-- ==== Sys2Proof/Tests/Slice0.lean ====
section
/-!
SUPPORT. Tests. The words are written from the encodings of 03_encoding.md (R40, R50, R51) and from the lines with words that
the chapters of the spec give; the results from the tables and worked examples of the spec. The witnesses show a state and
operands that meet the hypotheses of each statement.
-/

set_option Elab.async false

namespace Sys2Proof.Tests

open Sys2Proof Sys2Proof.Machine

/-! ## Decoding -/

/-- The formats of R40. -/
def fR (major d a b fn t g : Nat) : Nat :=
  major * 2 ^ 26 + d * 2 ^ 20 + a * 2 ^ 14 + b * 2 ^ 8 + fn * 2 ^ 4 + t * 2 ^ 3 + g
def fI (major d a imm g : Nat) : Nat := major * 2 ^ 26 + d * 2 ^ 20 + a * 2 ^ 14 + imm * 2 ^ 3 + g
def fM (major d base off width space g : Nat) : Nat :=
  major * 2 ^ 26 + d * 2 ^ 20 + base * 2 ^ 14 + off * 2 ^ 7 + width * 2 ^ 4 + space * 2 ^ 3 + g
def fB (major off g : Nat) : Nat := major * 2 ^ 26 + off * 2 ^ 3 + g
def fH (kind payload : Nat) : Nat := 0x1E * 2 ^ 26 + kind * 2 ^ 24 + payload

/-- Each word decodes to the instruction beside it. -/
noncomputable def reads (l : List (Nat × Instr)) : Bool :=
  l.all (fun p => match decode (bytesOfWord p.1) with
    | .ok i => i == p.2
    | .error _ => false)

/-- Each word is refused for the reason beside it. -/
noncomputable def refuses (l : List (Nat × DecodeError)) : Bool :=
  l.all (fun p => match decode (bytesOfWord p.1) with
    | .ok _ => false
    | .error e => e == p.2)

theorem test_decode_iop : reads [
    (fR 0x01 13 40 37 0 1 3, .add 13 40 37 1 3),
    (fR 0x01 61 56 21 1 1 5, .sub 61 56 21 1 5),
    (fR 0x01 45 8 5 2 1 7, .and 45 8 5 1 7),
    (fR 0x01 29 24 53 3 1 1, .or 29 24 53 1 1),
    (fR 0x01 13 40 37 4 1 3, .xor 13 40 37 1 3),
    (fR 0x01 61 56 21 5 1 5, .andn 61 56 21 1 5),
    (fR 0x01 45 8 5 6 1 7, .shl 45 8 5 1 7),
    (fR 0x01 29 24 53 7 1 1, .shr 29 24 53 1 1),
    (fR 0x01 13 40 37 8 1 3, .sar 13 40 37 1 3),
    (fR 0x01 61 56 21 9 1 5, .rot 61 56 21 1 5),
    (fR 0x01 45 8 5 10 1 7, .minS 45 8 5 1 7),
    (fR 0x01 29 24 53 11 1 1, .maxS 29 24 53 1 1),
    (fR 0x01 13 40 37 12 1 3, .minN 13 40 37 1 3),
    (fR 0x01 61 56 21 13 1 5, .maxN 61 56 21 1 5),
    (fR 0x01 45 8 5 14 1 7, .mul 45 8 5 1 7),
    (fR 0x01 29 24 53 15 1 1, .mulhiS 29 24 53 1 1)] = true := by decide +kernel

theorem test_decode_iop2 : reads [
    (fR 0x02 13 40 37 0 1 3, .mulhiN 13 40 37 1 3),
    (fR 0x02 61 56 0 1 1 1, .clz 61 56 1 1),
    (fR 0x02 32 45 0 2 1 2, .popc 32 45 1 2),
    (fR 0x02 5 48 0 3 1 2, .brev 5 48 1 2),
    (fR 0x02 24 53 0 4 1 1, .abs 24 53 1 1),
    (fR 0x02 13 40 0 5 1 3, .neg 13 40 1 3),
    (fR 0x02 16 61 0 6 1 1, .extS8 16 61 1 1),
    (fR 0x02 21 32 0 7 1 4, .extS16 21 32 1 4),
    (fR 0x02 8 5 0 8 1 7, .extN8 8 5 1 7),
    (fR 0x02 29 24 0 9 1 5, .extN16 29 24 1 5),
    (fR 0x02 0 13 40 10 1 3, .addSatS 0 13 40 1 3),
    (fR 0x02 16 61 56 11 1 1, .addSatN 16 61 56 1 1),
    (fR 0x02 32 45 8 12 1 6, .subSatS 32 45 8 1 6),
    (fR 0x02 48 29 24 13 1 5, .absdiff 48 29 24 1 5),
    (fR 0x02 0 13 40 14 1 3, .bfx 0 13 40 1 3),
    (fR 0x02 16 61 56 15 1 1, .bfi 16 61 56 1 1)] = true := by decide +kernel

theorem test_decode_fop : reads [
    (fR 0x0C 32 45 8 0 1 6, .fadd 32 45 8 1 6),
    (fR 0x0C 48 29 24 1 1 5, .fsub 48 29 24 1 5),
    (fR 0x0C 0 13 40 2 1 3, .fmul 0 13 40 1 3),
    (fR 0x0C 16 61 56 3 1 1, .fma 16 61 56 1 1),
    (fR 0x0C 32 45 8 4 1 6, .fms 32 45 8 1 6),
    (fR 0x0C 48 29 24 5 1 5, .fnma 48 29 24 1 5),
    (fR 0x0C 0 13 40 6 1 3, .fmin 0 13 40 1 3),
    (fR 0x0C 16 61 56 7 1 1, .fmax 16 61 56 1 1),
    (fR 0x0C 32 45 8 8 1 6, .fminn 32 45 8 1 6),
    (fR 0x0C 48 29 24 9 1 5, .fmaxn 48 29 24 1 5),
    (fR 0x0C 0 13 0 10 1 6, .fabs 0 13 1 6),
    (fR 0x0C 37 16 0 11 1 6, .fneg 37 16 1 6),
    (fR 0x0C 56 21 32 12 1 4, .fcopysign 56 21 32 1 4),
    (fR 0x0C 8 5 0 13 1 7, .fsat 8 5 1 7),
    (fR 0x0C 29 24 0 14 1 5, .frint 29 24 1 5),
    (fR 0x0C 0 13 0 15 1 6, .ftrunc 0 13 1 6)] = true := by decide +kernel

theorem test_decode_fspec : reads [
    (fR 0x0E 37 16 0 0 1 6, .rcp 37 16 1 6),
    (fR 0x0E 56 21 0 1 1 5, .rsqrt 56 21 1 5),
    (fR 0x0E 45 8 0 2 1 6, .sqrt 45 8 1 6),
    (fR 0x0E 48 29 0 3 1 4, .exp2 48 29 1 4),
    (fR 0x0E 53 0 0 4 1 7, .log2 53 0 1 7),
    (fR 0x0E 40 37 0 5 1 3, .sinpi 40 37 1 3),
    (fR 0x0E 61 56 0 6 1 1, .cospi 61 56 1 1),
    (fR 0x0E 32 45 0 7 1 2, .tanh 32 45 1 2),
    (fR 0x0E 5 48 29 8 1 4, .fdiv 5 48 29 1 4)] = true := by decide +kernel

theorem test_decode_cmpn : reads [
    (fR 0x12 53 0 13 0 0 6, .ftwosum 53 0 13 6),
    (fR 0x12 37 16 61 1 0 1, .ftwoprod 37 16 61 1),
    (fR 0x12 21 32 0 2 0 4, .faddPair 21 32 4)] = true := by decide +kernel

theorem test_decode_immediate : reads [
    (fI 0x03 8 5 1072 2, .addi 8 5 1072 2),
    (fI 0x04 24 53 1024 7, .andi 24 53 1024 7),
    (fI 0x05 40 37 1040 6, .ori 40 37 1040 6),
    (fI 0x06 56 21 1056 4, .xori 56 21 1056 4),
    (fI 0x07 9 33 (0 * 32 + 17) 5, .shi 9 33 0 17 5),
    (fI 0x07 9 33 (1 * 32 + 18) 5, .shi 9 33 1 18 5),
    (fI 0x07 9 33 (2 * 32 + 19) 5, .shi 9 33 2 19 5),
    (fI 0x07 9 33 (3 * 32 + 20) 5, .shi 9 33 3 20 5),
    (0x08 * 2 ^ 26 + 41 * 2 ^ 20 + 0x1ABCD * 2 ^ 3 + 6, .movi 41 109517 6)] = true := by decide +kernel

theorem test_decode_icmp : reads [
    (fR 0x09 0 5 48 0 0 5, .eq 0 5 48 5),
    (fR 0x09 0 53 0 1 0 5, .ne 0 53 0 5),
    (fR 0x09 0 37 16 2 0 5, .ltS 0 37 16 5),
    (fR 0x09 0 21 32 3 0 5, .leS 0 21 32 5),
    (fR 0x09 0 5 48 4 0 5, .ltN 0 5 48 5),
    (fR 0x09 0 53 0 5 0 5, .leN 0 53 0 5),
    (fR 0x09 0 37 16 6 0 5, .gtS 0 37 16 5),
    (fR 0x09 0 21 32 7 0 5, .geS 0 21 32 5),
    (fR 0x09 0 5 48 8 0 5, .gtN 0 5 48 5),
    (fR 0x09 0 53 0 9 0 5, .geN 0 53 0 5)] = true := by decide +kernel

theorem test_decode_icmpi : reads [
    (0x0A * 2 ^ 26 + 0 * 2 ^ 23 + 0 * 2 ^ 20 + 37 * 2 ^ 14 + 1516 * 2 ^ 3 + 5, .eqImm 0 37 1516 5),
    (0x0A * 2 ^ 26 + 1 * 2 ^ 23 + 0 * 2 ^ 20 + 21 * 2 ^ 14 + 1532 * 2 ^ 3 + 5, .neImm 0 21 1532 5),
    (0x0A * 2 ^ 26 + 2 * 2 ^ 23 + 0 * 2 ^ 20 + 5 * 2 ^ 14 + 1548 * 2 ^ 3 + 5, .ltSImm 0 5 1548 5),
    (0x0A * 2 ^ 26 + 3 * 2 ^ 23 + 0 * 2 ^ 20 + 53 * 2 ^ 14 + 1500 * 2 ^ 3 + 5, .leSImm 0 53 1500 5),
    (0x0A * 2 ^ 26 + 4 * 2 ^ 23 + 0 * 2 ^ 20 + 37 * 2 ^ 14 + 1516 * 2 ^ 3 + 5, .gtSImm 0 37 1516 5),
    (0x0A * 2 ^ 26 + 5 * 2 ^ 23 + 0 * 2 ^ 20 + 21 * 2 ^ 14 + 1532 * 2 ^ 3 + 5, .geSImm 0 21 1532 5),
    (0x0A * 2 ^ 26 + 6 * 2 ^ 23 + 0 * 2 ^ 20 + 5 * 2 ^ 14 + 1548 * 2 ^ 3 + 5, .ltNImm 0 5 1548 5),
    (0x0A * 2 ^ 26 + 7 * 2 ^ 23 + 0 * 2 ^ 20 + 53 * 2 ^ 14 + 1500 * 2 ^ 3 + 5, .geNImm 0 53 1500 5)] = true := by decide +kernel

theorem test_decode_pred : reads [
    (fR 0x0B 0 5 0 0 0 5, .pand 0 5 0 5),
    (fR 0x0B 0 5 0 1 0 5, .por 0 5 0 5),
    (fR 0x0B 0 5 0 2 0 5, .pxor 0 5 0 5),
    (fR 0x0B 0 5 0 3 0 0, .pnot 0 5 0),
    (fR 0x0B 5 61 0 4 0 5, .psetNz 5 61 5),
    (fR 0x0B 50 0 0 5 0 5, .pget 50 5)] = true := by decide +kernel

theorem test_decode_hop : reads [
    (fR 0x0D 56 21 32 (0 * 8 + 0) 0 4, .hadd 56 21 32 0 4),
    (fR 0x0D 8 5 48 (1 * 8 + 1) 0 2, .hsub 8 5 48 1 2),
    (fR 0x0D 24 53 0 (0 * 8 + 2) 0 7, .hmul 24 53 0 0 7),
    (fR 0x0D 40 37 16 (1 * 8 + 3) 0 6, .hfma 40 37 16 1 6),
    (fR 0x0D 56 21 32 (0 * 8 + 4) 0 4, .hmin 56 21 32 0 4),
    (fR 0x0D 8 5 48 (1 * 8 + 5) 0 2, .hmax 8 5 48 1 2),
    (fR 0x0D 24 53 0 (0 * 8 + 6) 0 1, .habs 24 53 0 1),
    (fR 0x0D 13 40 0 (1 * 8 + 7) 0 3, .hneg 13 40 1 3)] = true := by decide +kernel

theorem test_decode_fcvt : reads [
    (fR 0x0F 16 61 0 0 0 0, .cvtF32S32 16 61 0),
    (fR 0x0F 21 32 0 1 0 5, .cvtF32N32 21 32 5),
    (fR 0x0F 8 5 0 2 0 0, .cvtS32F32 8 5 0),
    (fR 0x0F 29 24 0 3 0 5, .cvtN32F32 29 24 5),
    (fR 0x0F 0 13 1 4 0 0, .cvtF32F16 0 13 1 0),
    (fR 0x0F 37 16 1 5 0 5, .cvtF32Bf16 37 16 1 5),
    (fR 0x0F 56 21 1 6 0 0, .cvtF16F32 56 21 1 0),
    (fR 0x0F 45 8 1 7 0 5, .cvtBf16F32 45 8 1 5),
    (fR 0x0F 48 29 3 8 0 0, .cvtF32E4m3 48 29 3 0),
    (fR 0x0F 53 0 3 9 0 5, .cvtF32E5m2 53 0 3 5),
    (fR 0x0F 40 37 3 10 0 0, .cvtE4m3F32 40 37 3 0),
    (fR 0x0F 61 56 3 11 0 5, .cvtE5m2F32 61 56 3 5),
    (fR 0x0F 32 45 7 12 0 0, .cvtF32E2m1 32 45 7 0),
    (fR 0x0F 5 48 7 13 0 5, .cvtE2m1F32 5 48 7 5),
    (fR 0x0F 24 53 3 14 0 0, .cvtS8F32 24 53 3 0),
    (fR 0x0F 13 40 7 15 0 5, .cvtS4F32 13 40 7 5)] = true := by decide +kernel

theorem test_decode_fcmp : reads [
    (fR 0x10 0 61 56 0 0 5, .feq 0 61 56 5),
    (fR 0x10 0 45 8 1 0 5, .fne 0 45 8 5),
    (fR 0x10 0 29 24 2 0 5, .flt 0 29 24 5),
    (fR 0x10 0 13 40 3 0 5, .fle 0 13 40 5),
    (fR 0x10 0 61 56 4 0 5, .fgt 0 61 56 5),
    (fR 0x10 0 45 8 5 0 5, .fge 0 45 8 5),
    (fR 0x10 0 29 24 6 0 5, .funord 0 29 24 5),
    (fR 0x10 0 13 40 7 0 5, .ford 0 13 40 5),
    (fR 0x10 55 61 0 8 0 5, .fclass 55 61 5)] = true := by decide +kernel

theorem test_decode_ndot : reads [
    (fR 0x11 32 45 8 0 0 6, .dotS8x4 32 45 8 6),
    (fR 0x11 48 29 24 1 0 5, .dotN8x4 48 29 24 5),
    (fR 0x11 0 13 40 2 0 3, .dotS4x8 0 13 40 3),
    (fR 0x11 16 61 56 3 0 1, .dotN4x8 16 61 56 1),
    (fR 0x11 32 45 8 4 0 6, .dotE4m3x4 32 45 8 6),
    (fR 0x11 48 29 24 5 0 5, .dotE5m2x4 48 29 24 5),
    (fR 0x11 0 13 40 6 0 3, .dotE2m1x8 0 13 40 3),
    (fR 0x11 1 2 3 (8 + 2) 0 4, .scl 1 2 3 2 4),
    (fR 0x11 1 2 4 (12 + 3) 0 4, .scladd 1 2 4 3 4)] = true := by decide +kernel

theorem test_decode_xlane : reads [
    (fR 0x13 16 61 56 0 0 1, .shflIdx 16 61 56 1),
    (fR 0x13 32 45 8 1 0 6, .shflUp 32 45 8 6),
    (fR 0x13 48 29 24 2 0 5, .shflDn 48 29 24 5),
    (fR 0x13 0 13 40 3 0 3, .shflXor 0 13 40 3),
    (fR 0x13 16 61 0 4 0 1, .bcast 16 61 1),
    (fR 0x13 5 0 0 5 0 4, .voteAny 5 0 4),
    (fR 0x13 0 5 0 6 0 7, .voteAll 0 5 7),
    (fR 0x13 29 0 0 7 0 5, .voteBallot 29 0 5),
    (fR 0x13 0 13 0 8 0 6, .matchLanes 0 13 6),
    (fR 0x13 37 16 0 9 0 6, .redAddS32 37 16 6),
    (fR 0x13 56 21 0 10 0 5, .redAddF32 56 21 5),
    (fR 0x13 45 8 0 11 0 6, .redMin 45 8 6),
    (fR 0x13 48 29 0 12 0 4, .redMax 48 29 4),
    (fR 0x13 53 0 0 13 0 7, .prefixSum 53 0 7)] = true := by decide +kernel

theorem test_decode_idx : reads [
    (fR 0x14 2 15 0 0 0 3, .xset 2 15 3),
    (fR 0x14 3 0 35 1 0 5, .xadd 3 35 5),
    (0x50904320, .ldv 9 0 1 3 0),
    (fR 0x14 4 (2 * 16 + 1) 6 2 0 7, .ldv 4 2 1 6 7),
    (0x51700033, .stv 23 0 0 0 3),
    (0x50050040, .xlim 0 20 0)] = true := by decide +kernel

theorem test_decode_ld : reads [
    (fM 0x15 2 4 127 0 0 1, .ldS8 2 4 127 0 1),
    (0x5420C298, .ldN8 2 3 5 1 0),
    (fM 0x15 2 4 64 2 1 0, .ldS16 2 4 64 1 0),
    (fM 0x15 3 5 1 3 1 6, .ldN16 3 5 1 1 6),
    (0x5492BCC3, .ldB32 9 10 121 0 3),
    (0x546100D0, .ldB64 6 4 1 0 0),
    (0x54813FE0, .ldB128 8 4 127 0 0)] = true := by decide +kernel

theorem test_decode_st : reads [
    (fM 0x16 9 4 5 0 0 1, .stB8 9 4 5 0 1),
    (0x5870C0A8, .stB16 7 3 1 1 0),
    (0x58210240, .stB32 2 4 4 0 0),
    (fM 0x16 8 6 2 5 1 3, .stB64 8 6 2 1 3),
    (0x5A8100E7, .stB128 40 4 1 0 7)] = true := by decide +kernel

theorem test_decode_ord : reads [
    (0x5D528301, .ldaB32 21 10 6 0 1),
    (fM 0x17 8 6 5 1 1 0, .ldaB64 8 6 5 1 0),
    (0x5C20C128, .stlB32 2 3 2 1 0),
    (fM 0x17 8 6 7 3 0 2, .stlB64 8 6 7 0 2)] = true := by decide +kernel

REQUIREMENT | Only the lines containing the word "major" should be returned from the data above.

TASK SOLUTION |
def fR (major d a b fn t g : Nat) : Nat :=
  major * 2 ^ 26 + d * 2 ^ 20 + a * 2 ^ 14 + b * 2 ^ 8 + fn * 2 ^ 4 + t * 2 ^ 3 + g
def fI (major d a imm g : Nat) : Nat := major * 2 ^ 26 + d * 2 ^ 20 + a * 2 ^ 14 + imm * 2 ^ 3 + g
def fM (major d base off width space g : Nat) : Nat :=
  major * 2 ^ 26 + d * 2 ^ 20 + base * 2 ^ 14 + off * 2 ^ 7 + width * 2 ^ 4 + space * 2 ^ 3 + g
def fB (major off g : Nat) : Nat := major * 2 ^ 26 + off * 2 ^ 3 + g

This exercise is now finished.